WHAT THE TASK ASKS -
In the records below, find the line that contains "(.launch a))) w0 w1 lit" and the line that contains "CTL (R118). -/". Set down exactly those lines and every line between them, and nothing more.

RECORDS PROVIDED -
┄┄┄┄┄┄┄┄┄┄┄┄┄┄┄┄┄┄┄┄

/-- Opcodes 0x60 to 0x67 (R80). -/
def decGroup4 (w0 w1 lit : Nat) : Option Instr :=
  let s := fSub w1
  let tile := BitVec.ofNat 8 (bits w1 0 8)
  match fOp w0 with
  | 0x60 => chk (bits w0 0 25 == 0 && zCb w1 && zLh w1 && fC w1 < 64 && bits w1 8 3 == 0) do
      let ty ← TileTy.ofCode (bits s 0 2)
      some (.tcfg tile ty (BitVec.ofNat 6 (fC w1)) (BitVec.ofNat 6 (bits s 2 6)))
  | 0x61 => chk (zUA w0 && fB w0 < 2) (some (.tzero (BitVec.ofNat 8 (fD w0 + 128 * fB w0))))
  | 0x62 => chk (zD w0 && zLh w1 && s < 4 && bits w1 8 3 == 0) do
      let a ← srcA w0 lit
      let idx ← decSlice w0 w1 lit
      some (.twr tile a (bit s 0) idx)
  | 0x63 => chk (zA w0 && zLh w1 && s < 4 && bits w1 8 3 == 0) do
      let d ← dstRn (fD w0)
      let idx ← decSlice w0 w1 lit
      some (.trd d tile (bit s 0) idx)
  | 0x64 => chk (zD w0 && zC w1 && s < 2 && bits w1 8 3 == 0) do
      let a ← srcA w0 lit
      let b ← srcB w0 lit
      some (.tld tile a b (bit s 0) (BitVec.ofNat 4 (fLh w1)))
  | 0x65 => chk (zD w0 && zC w1 && s < 2 && bits w1 8 3 == 0) do
      let a ← srcA w0 lit
      let b ← srcB w0 lit
      some (.tst tile a b (bit s 0) (BitVec.ofNat 4 (fLh w1)))
  | 0x66 => chk (zUA w0 && fB w0 < 2) (some (.trel (BitVec.ofNat 8 (fD w0 + 128 * fB w0))))
  | 0x67 => chk (!fLA w0 && !fKA w0 && zUb w0 && fB w0 < 2)
      ((dstRn (fD w0)).map fun d => .tstat d (BitVec.ofNat 8 (fA w0 + 128 * fB w0)))
  | _ => none

/-- X format with A alone; D, B, C, LH and IMM11 zero (R81). -/
def decXa (mk : Src → Option Instr) (w0 w1 lit : Nat) : Option Instr :=
  chk (zD w0 && zB w0 && zC w1 && zLh w1 && zImm w1) do
    let a ← srcA w0 lit
    mk a

/-- A is `zr` where an action reads nothing from it (R272, R305); its bits are ignored (R54). -/
def isZr (a : Src) : Bool := a.r == .zr

/-- Opcodes 0x68 to 0x77 (R81). -/
def decGroup5 (w0 w1 lit : Nat) : Option Instr :=
  let s := fSub w1
  let tile := BitVec.ofNat 8 (bits w1 0 8)
  match fOp w0 with
  | 0x68 => chk (zD w0 && zLh w1 && s < 16 && bits w1 8 3 == 0) do
      let a ← srcA w0 lit
      let b ← srcB w0 lit
      let c ← srcC w1 lit
      let ty ← MmaTy.ofCode (bits s 0 3)
      some (.mma tile a b c ty (bit s 3))
  | 0x69 => chk (zD w0 && zLh w1 && s < 16 && bits w1 8 3 == 0) do
      let a ← srcA w0 lit
      let b ← srcB w0 lit
      let c ← srcC w1 lit
      let ty ← MmabTy.ofCode (bits s 0 3)
      some (.mmab tile a b c ty (bit s 3))
  | 0x6A => chk (zD w0 && zC w1 && zLh w1 && s < 2 && bits w1 8 3 == 0) do
      let a ← srcA w0 lit
      let b ← srcB w0 lit
      chk (bit s 0 || isZr b) (some (.tdrain tile a b (bit s 0)))
  | 0x6B => decXa (fun a => chk (s < 4) (some (.pushq (BitVec.ofNat 2 s) a))) w0 w1 lit
  | 0x6C => chk (zA w0 && zB w0 && zC w1 && zLh w1 && zImm w1 && s < 4)
      ((dstRn (fD w0)).map fun d => .popq d (BitVec.ofNat 2 s))
  | 0x6D => decXa (fun a => chk (s < 8) (some (.loopa a (BitVec.ofNat 3 s)))) w0 w1 lit
  | 0x6E => decXa (fun a => chk (s < 32)
      (match bits s 3 2 with
      | 0 => some (.cbarArrive (BitVec.ofNat 3 (bits s 0 3)) a)
      | 1 => chk (isZr a) (some (.cbarWait (BitVec.ofNat 3 (bits s 0 3)) a.lu a.kp))
      | 2 => some (.cbarSync (BitVec.ofNat 3 (bits s 0 3)) a)
      | _ => none)) w0 w1 lit
  | 0x6F => decXa (fun a => chk (s < 64)
      (match bits s 4 2 with
      | 0 => some (.tbarArrive (BitVec.ofNat 4 (bits s 0 4)) a)
      | 1 => chk (isZr a) (some (.tbarWait (BitVec.ofNat 4 (bits s 0 4)) a.lu a.kp))
      | 2 => some (.tbarSync (BitVec.ofNat 4 (bits s 0 4)) a)
      | _ => none)) w0 w1 lit
  | 0x70 => decXa (fun a => chk (s < 16) (some (.gbind (BitVec.ofNat 3 (bits s 0 3)) a (bit s 3)))) w0 w1 lit
  | 0x71 => chk (zUA w0 && fB w0 < 8) ((dstRn (fD w0)).map fun d => .gstat d (BitVec.ofNat 3 (fB w0)))
  | 0x72 => decXa (fun a => chk (s < 2) (some (.merge a (bit s 0)))) w0 w1 lit
  | 0x73 => decXa (fun a => chk (s == 0) (some (.contract a))) w0 w1 lit
  | 0x74 => chk (zD w0 && zC w1 && zLh w1 && zImm w1 && s < 8) do
      let a ← srcA w0 lit
      let b ← srcB w0 lit
      some (.kst (BitVec.ofNat 3 s) a b)
  | 0x75 => chk (zCb w1 && zLh w1 && s < 32 && !zImm w1) do
      let d ← dstRn (fD w0)
      let a ← srcA w0 lit
      let b ← srcB w0 lit
      let fb ← if bit s 3 then chk (fC w1 == 0) (some Fallback.trap) else (predF (fC w1)).map Fallback.pred
      some (.kgather d a b (BitVec.ofNat 3 (bits s 0 3)) fb (bit s 4) (BitVec.ofNat 11 (fImm w1)))
  | 0x76 => decXa (fun a => chk (s < 16)
      (if bit s 3 then chk (isZr a) (some (.kregUnbind (BitVec.ofNat 3 (bits s 0 3)) a.lu a.kp))
      else some (.kreg (BitVec.ofNat 3 (bits s 0 3)) a))) w0 w1 lit
  | 0x77 => decXa (fun a => chk (s == 0) (some (.launch a))) w0 w1 lit
  | _ => none

/-- AWAIT (R113). -/
def decAwait (w0 w1 lit : Nat) : Option Instr :=
  let s := fSub w1
  let tl := bit s 3
  chk (zD w0 && zC w1 && zLh w1 && s < 128)
    (match bits s 0 3 with
    | 1 => chk (zA w0 && zB w0 && bits s 4 3 == 0 && bits w1 8 3 == 0)
        (some (.awaitTok (BitVec.ofNat 8 (bits w1 0 8)) tl))
    | 2 => chk (bits w1 1 10 == 0) do
        let a ← srcA w0 lit
        let b ← srcB w0 lit
        let cc ← ICond.ofCode (bits s 4 3)
        some (.awaitWord a b cc (bit w1 0) tl)
    | 3 => chk (bits s 4 3 == 0 && zImm w1) do
        let a ← srcA w0 lit
        let b ← srcB w0 lit
        some (.awaitCtr a b tl)
    | 4 => chk (bits s 4 3 == 0 && bits w1 4 7 == 0) do
        let a ← srcA w0 lit
        let b ← srcB w0 lit
        some (.awaitPhase a b (BitVec.ofNat 4 (bits w1 0 4)) tl)
    | 5 => chk (zA w0 && zB w0 && bits s 4 3 == 0 && bits w1 4 7 == 0)
        (some (.awaitTbar (BitVec.ofNat 4 (bits w1 0 4)) tl))
    | 6 => chk (zA w0 && zB w0 && bits s 4 3 == 0 && bits w1 3 8 == 0)
        (some (.awaitCbar (BitVec.ofNat 3 (bits w1 0 3)) tl))
    | _ => none)

/-- CTL (R118). -/
def decCtl (w0 w1 lit : Nat) : Option Instr :=
  let s := fSub w1
  let tl := bit s 7
  chk (zC w1 && zLh w1 && bits s 4 3 == 0)
    (match bits s 0 4 with
    | 0 => chk (zD w0 && zA w0 && zB w0 && !tl && fImm w1 < 10) (some (.win (fImm w1)))
    | 1 => chk (zD w0 && zA w0 && zB w0 && !tl && zImm w1) (some .exit)
    | 2 => chk (zD w0 && zA w0 && zB w0 && zImm w1) (some (.yield tl))
    | 3 => chk (zD w0 && zB w0 && zImm w1) ((srcA w0 lit).map fun a => .fwd a tl)
    | 4 => chk (zD w0 && zA w0 && zB w0 && !tl && zImm w1) (some .preoff)
    | 5 => chk (zD w0 && zA w0 && zB w0 && !tl && zImm w1) (some .preon)
    | 6 => chk (zA w0 && zB w0 && !tl && zImm w1) ((dstRn (fD w0)).map .vdid)
    | 7 => chk (!tl && zImm w1) do
        let d ← dstRn (fD w0)
        let a ← srcA w0 lit
        let b ← srcB w0 lit
        some (.vdhops d a b)
    | 8 => chk (zA w0 && zB w0 && !tl && zImm w1) ((dstRn (fD w0)).map .cyc)
    | _ => none)

/-- TRAPS (R183). -/
def decTraps (w0 lit : Nat) : Option Instr :=
  chk (zUb w0)
    (match fB w0 with
    | 0 => chk (zA w0) (some (.trap (BitVec.ofNat 7 (fD w0))))
    | 1 => chk (zD w0 && zA w0) (some .bkpt)
    | 2 => chk (zD w0 && zA w0) (some .rte)
    | 3 => chk (zA w0 && fD w0 < 5) (some (.emret (fD w0)))
    | 4 => do
        let d ← dstRn (fD w0)
        let a ← srcA w0 lit
        some (.rpqr d a)
    | 5 => do
        let d ← srcRn (fD w0) lit
        let a ← srcA w0 lit
        some (.rpqw d a)
    | 6 => chk (zD w0) ((srcA w0 lit).map .tmask)
    | 7 => chk (!fLA w0 && !fKA w0 && fA w0 < 16) ((dstRn (fD w0)).map fun d => .hmovf d (fA w0))
    | 8 => chk (fD w0 < 16) ((srcA w0 lit).map fun a => .hmovt (fD w0) a)
    | _ => none)

/-- Prefix words (R67 to R70). -/
def decPrefix (w : Nat) : Option Instr :=
  match bits w 23 2 with
  | 0 => chk (bits w 0 13 == 0)
      ((predF (bits w 17 6)).map fun p => .grd p (bit w 16) (BitVec.ofNat 3 (bits w 13 3)))
  | 1 => chk (bits w 0 15 == 0) (some (.kw (BitVec.ofNat 8 (bits w 15 8))))
  | 2 => do
      let o ← Order.ofCode (bits w 21 2)
      let sc ← Scope.ofCode (bits w 19 2)
      let sp ← Space.ofCode (bits w 16 3)
      some (.mem ⟨o, sc, sp, BitVec.ofNat 2 (bits w 14 2), BitVec.ofNat 8 (bits w 6 8), bit w 5, bit w 4,
        BitVec.ofNat 4 (bits w 0 4)⟩)
  | _ => none

/-- Opcodes 0x78 to 0x7F (R82). -/
def decGroup6 (w0 w1 lit : Nat) : Option Instr :=
  match fOp w0 with
  | 0x78 => some (.bra (BitVec.ofNat 25 (bits w0 0 25)))
  | 0x79 => some (.call (BitVec.ofNat 25 (bits w0 0 25)))
  | 0x7A => chk (zD w0 && zUb w0) do
      let a ← srcA w0 lit
      match fB w0 with
      | 0 => some (.jmp a)
      | 1 => some (.calli a)
      | 2 => some (.ret a)
      | _ => none
  | 0x7B => decAwait w0 w1 lit
  | 0x7C => decCtl w0 w1 lit
  | 0x7D => chk (!fKB w0 && fB w0 < 0x26)
      (if fLB w0 then chk (zD w0) ((srcA w0 lit).map fun a => .srw (fB w0) a)
      else chk (zA w0) ((dstRn (fD w0)).map fun d => .srr d (fB w0)))
  | 0x7E => decTraps w0 lit
  | 0x7F => decPrefix w0
  | _ => none

/-- The instruction of word 0, word 1 and the literal word; none where the encoding is undefined (R84). -/
def decodeOne (w0 w1 lit : Nat) : Option Instr :=
  let op := fOp w0
  if op < 0x20 then decGroup0 w0 w1 lit
  else if op < 0x36 then decGroup1 w0 w1 lit
  else if op < 0x40 then none
  else if op < 0x49 then decGroup2 w0 w1 lit
  else if op < 0x50 then none
  else if op < 0x60 then decGroup3 w0 w1 lit
  else if op < 0x68 then decGroup4 w0 w1 lit
  else if op < 0x78 then decGroup5 w0 w1 lit
  else decGroup6 w0 w1 lit

/-! ## Issues (R48, R67, R71) -/

/-- The words of one issue, taken apart as R191 counts them. -/
structure RawIssue where
  pfx : List Nat
  w0 : Nat
  w1 : Option Nat
  lit : Option Nat
deriving DecidableEq, Repr, Inhabited

/-- The number of words of an issue. -/
def RawIssue.len (r : RawIssue) : Nat :=
  r.pfx.length + 1 + (if r.w1.isSome then 1 else 0) + (if r.lit.isSome then 1 else 0)

/-- Word 0, word 1 and the literal at the head of a list; none when more words are needed. -/
def splitCore : List Nat → Option (Nat × Option Nat × Option Nat)
  | [] => none
  | w0 :: rest =>
    if isX (fOp w0) then
      match rest with
      | [] => none
      | w1 :: rest' =>
        if needLit w0 w1 then
          match rest' with
          | [] => none
          | l :: _ => some (w0, some w1, some l)
        else some (w0, some w1, none)
    else if needLit w0 0 then
      match rest with
      | [] => none
      | l :: _ => some (w0, none, some l)
    else some (w0, none, none)

/-- The issue at the head of a list of words; none when more words are needed. Every leading word with OP 0x7F counts
as a prefix word (R191). -/
def splitIssue (pfx : List Nat) : List Nat → Option RawIssue
  | [] => none
  | w :: rest =>
    if fOp w = 0x7F then splitIssue (pfx ++ [w]) rest
    else (splitCore (w :: rest)).map fun (w0, w1, lit) => ⟨pfx, w0, w1, lit⟩

/-- The first prefix word that breaks R67, scanning with what has been seen: 0 nothing, 1 a GRD, 2 a KW or MEM. -/
def firstBreak : Nat → List Nat → Option Nat
  | _, [] => none
  | seen, w :: ws =>
    match bits w 23 2 with
    | 0 => if seen = 0 then firstBreak 1 ws else some w
    | 3 => some w
    | _ => if seen < 2 then firstBreak 2 ws else some w

/-- The guard word of a valid arrangement. -/
def grdWord (pfx : List Nat) : Option Nat := pfx.find? fun w => bits w 23 2 == 0

/-- The KW or MEM word of a valid arrangement. -/
def pfxWord (pfx : List Nat) : Option Nat := pfx.find? fun w => bits w 23 2 != 0

/-- The opcodes that MEM may precede (R71). -/
def memOk (op : Nat) : Bool :=
  (0x50 ≤ op && op ≤ 0x5C) || op == 0x5F || op == 0x64 || op == 0x65 || op == 0x74 || op == 0x75

/-- May a KW or MEM word precede this opcode? AWAIT takes neither (R71, R113). -/
def pfxOk (op : Nat) : Option Instr → Bool
  | some (.mem _) => memOk op
  | some _ => op != 0x7B
  | none => true

/-- A prefix word that is absent, or present and defined. -/
def decPfxOpt : Option Nat → Option (Option Instr)
  | none => some none
  | some w => (decPrefix w).map some

/-- The KW or MEM word, word 0, word 1 and the literal of an issue or of a replay entry (R186, R188). -/
def decodeParts (pre : Option Nat) (w0 : Nat) (w1 lit : Option Nat) : Option (Option Instr × Instr) := do
  let p ← decPfxOpt pre
  let i ← decodeOne w0 (w1.getD 0) (lit.getD 0)
  chk (pfxOk (fOp w0) p) (some (p, i))

/-- A decoded issue: its guard, its KW or MEM prefix and its instruction. -/
structure Decoded where
  grd : Option Instr
  pre : Option Instr
  instr : Instr
deriving DecidableEq, Repr, Inhabited

/-- The issue that raw words stand for; none where it is undefined (R84). -/
def RawIssue.decode (r : RawIssue) : Option Decoded :=
  if (firstBreak 0 r.pfx).isSome then none
  else do
    let g ← decPfxOpt (grdWord r.pfx)
    let (p, i) ← decodeParts (pfxWord r.pfx) r.w0 r.w1 r.lit
    some ⟨g, p, i⟩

┄┄┄┄┄┄┄┄┄┄┄┄┄┄┄┄┄┄┄┄

PROBLEM SOLUTION -
  | 0x77 => decXa (fun a => chk (s == 0) (some (.launch a))) w0 w1 lit
  | _ => none

/-- AWAIT (R113). -/
def decAwait (w0 w1 lit : Nat) : Option Instr :=
  let s := fSub w1
  let tl := bit s 3
  chk (zD w0 && zC w1 && zLh w1 && s < 128)
    (match bits s 0 3 with
    | 1 => chk (zA w0 && zB w0 && bits s 4 3 == 0 && bits w1 8 3 == 0)
        (some (.awaitTok (BitVec.ofNat 8 (bits w1 0 8)) tl))
    | 2 => chk (bits w1 1 10 == 0) do
        let a ← srcA w0 lit
        let b ← srcB w0 lit
        let cc ← ICond.ofCode (bits s 4 3)
        some (.awaitWord a b cc (bit w1 0) tl)
    | 3 => chk (bits s 4 3 == 0 && zImm w1) do
        let a ← srcA w0 lit
        let b ← srcB w0 lit
        some (.awaitCtr a b tl)
    | 4 => chk (bits s 4 3 == 0 && bits w1 4 7 == 0) do
        let a ← srcA w0 lit
        let b ← srcB w0 lit
        some (.awaitPhase a b (BitVec.ofNat 4 (bits w1 0 4)) tl)
    | 5 => chk (zA w0 && zB w0 && bits s 4 3 == 0 && bits w1 4 7 == 0)
        (some (.awaitTbar (BitVec.ofNat 4 (bits w1 0 4)) tl))
    | 6 => chk (zA w0 && zB w0 && bits s 4 3 == 0 && bits w1 3 8 == 0)
        (some (.awaitCbar (BitVec.ofNat 3 (bits w1 0 3)) tl))
    | _ => none)

/-- CTL (R118). -/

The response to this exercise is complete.